About this exercise: Every entry below is to be copied exactly, with nothing omitted.

Exercise materials:

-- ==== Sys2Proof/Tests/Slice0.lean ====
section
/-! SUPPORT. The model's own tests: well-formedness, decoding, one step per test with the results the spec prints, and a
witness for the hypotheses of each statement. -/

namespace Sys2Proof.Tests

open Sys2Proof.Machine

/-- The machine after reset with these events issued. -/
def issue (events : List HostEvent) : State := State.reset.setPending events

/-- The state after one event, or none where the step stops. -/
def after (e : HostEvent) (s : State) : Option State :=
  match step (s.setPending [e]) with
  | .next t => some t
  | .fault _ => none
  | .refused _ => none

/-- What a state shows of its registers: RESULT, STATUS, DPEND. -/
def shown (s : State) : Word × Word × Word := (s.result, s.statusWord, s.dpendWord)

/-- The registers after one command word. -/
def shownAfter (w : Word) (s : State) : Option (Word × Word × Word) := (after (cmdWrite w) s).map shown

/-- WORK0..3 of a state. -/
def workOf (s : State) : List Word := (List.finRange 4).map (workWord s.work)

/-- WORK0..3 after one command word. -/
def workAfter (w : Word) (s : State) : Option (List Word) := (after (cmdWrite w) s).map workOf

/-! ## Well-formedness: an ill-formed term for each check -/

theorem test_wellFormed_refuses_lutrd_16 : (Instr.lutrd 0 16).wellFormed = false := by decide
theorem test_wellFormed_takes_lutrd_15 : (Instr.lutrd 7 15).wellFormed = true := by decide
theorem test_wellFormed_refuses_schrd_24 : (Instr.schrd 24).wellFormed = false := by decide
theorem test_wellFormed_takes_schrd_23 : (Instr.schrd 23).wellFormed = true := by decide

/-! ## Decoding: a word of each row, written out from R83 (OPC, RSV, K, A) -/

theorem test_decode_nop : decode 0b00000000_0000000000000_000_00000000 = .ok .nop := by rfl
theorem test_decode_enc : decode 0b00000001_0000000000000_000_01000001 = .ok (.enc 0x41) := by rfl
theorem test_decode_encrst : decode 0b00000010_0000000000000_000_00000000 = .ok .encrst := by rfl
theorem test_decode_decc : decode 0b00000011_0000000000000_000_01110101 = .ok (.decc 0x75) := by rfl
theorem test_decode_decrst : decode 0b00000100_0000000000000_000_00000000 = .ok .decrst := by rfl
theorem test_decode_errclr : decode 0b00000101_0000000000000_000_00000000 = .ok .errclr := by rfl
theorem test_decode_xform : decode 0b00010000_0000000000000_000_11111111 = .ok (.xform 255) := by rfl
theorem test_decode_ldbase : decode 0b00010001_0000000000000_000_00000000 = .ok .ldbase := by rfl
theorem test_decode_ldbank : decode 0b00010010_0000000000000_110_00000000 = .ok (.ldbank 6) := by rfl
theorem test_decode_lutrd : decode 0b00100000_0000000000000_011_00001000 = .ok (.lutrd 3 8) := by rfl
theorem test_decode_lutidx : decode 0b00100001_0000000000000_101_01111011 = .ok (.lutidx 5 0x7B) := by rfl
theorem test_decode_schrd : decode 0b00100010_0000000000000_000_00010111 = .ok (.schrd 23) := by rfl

Worked solution:
-- ==== Sys2Proof/Tests/Slice0.lean ====
section
/-! SUPPORT. The model's own tests: well-formedness, decoding, one step per test with the results the spec prints, and a
witness for the hypotheses of each statement. -/

namespace Sys2Proof.Tests

open Sys2Proof.Machine

/-- The machine after reset with these events issued. -/
def issue (events : List HostEvent) : State := State.reset.setPending events

/-- The state after one event, or none where the step stops. -/
def after (e : HostEvent) (s : State) : Option State :=
  match step (s.setPending [e]) with
  | .next t => some t
  | .fault _ => none
  | .refused _ => none

/-- What a state shows of its registers: RESULT, STATUS, DPEND. -/
def shown (s : State) : Word × Word × Word := (s.result, s.statusWord, s.dpendWord)

/-- The registers after one command word. -/
def shownAfter (w : Word) (s : State) : Option (Word × Word × Word) := (after (cmdWrite w) s).map shown

/-- WORK0..3 of a state. -/
def workOf (s : State) : List Word := (List.finRange 4).map (workWord s.work)

/-- WORK0..3 after one command word. -/
def workAfter (w : Word) (s : State) : Option (List Word) := (after (cmdWrite w) s).map workOf

/-! ## Well-formedness: an ill-formed term for each check -/

theorem test_wellFormed_refuses_lutrd_16 : (Instr.lutrd 0 16).wellFormed = false := by decide
theorem test_wellFormed_takes_lutrd_15 : (Instr.lutrd 7 15).wellFormed = true := by decide
theorem test_wellFormed_refuses_schrd_24 : (Instr.schrd 24).wellFormed = false := by decide
theorem test_wellFormed_takes_schrd_23 : (Instr.schrd 23).wellFormed = true := by decide

/-! ## Decoding: a word of each row, written out from R83 (OPC, RSV, K, A) -/

theorem test_decode_nop : decode 0b00000000_0000000000000_000_00000000 = .ok .nop := by rfl
theorem test_decode_enc : decode 0b00000001_0000000000000_000_01000001 = .ok (.enc 0x41) := by rfl
theorem test_decode_encrst : decode 0b00000010_0000000000000_000_00000000 = .ok .encrst := by rfl
theorem test_decode_decc : decode 0b00000011_0000000000000_000_01110101 = .ok (.decc 0x75) := by rfl
theorem test_decode_decrst : decode 0b00000100_0000000000000_000_00000000 = .ok .decrst := by rfl
theorem test_decode_errclr : decode 0b00000101_0000000000000_000_00000000 = .ok .errclr := by rfl
theorem test_decode_xform : decode 0b00010000_0000000000000_000_11111111 = .ok (.xform 255) := by rfl
theorem test_decode_ldbase : decode 0b00010001_0000000000000_000_00000000 = .ok .ldbase := by rfl
theorem test_decode_ldbank : decode 0b00010010_0000000000000_110_00000000 = .ok (.ldbank 6) := by rfl
theorem test_decode_lutrd : decode 0b00100000_0000000000000_011_00001000 = .ok (.lutrd 3 8) := by rfl
theorem test_decode_lutidx : decode 0b00100001_0000000000000_101_01111011 = .ok (.lutidx 5 0x7B) := by rfl
theorem test_decode_schrd : decode 0b00100010_0000000000000_000_00010111 = .ok (.schrd 23) := by rfl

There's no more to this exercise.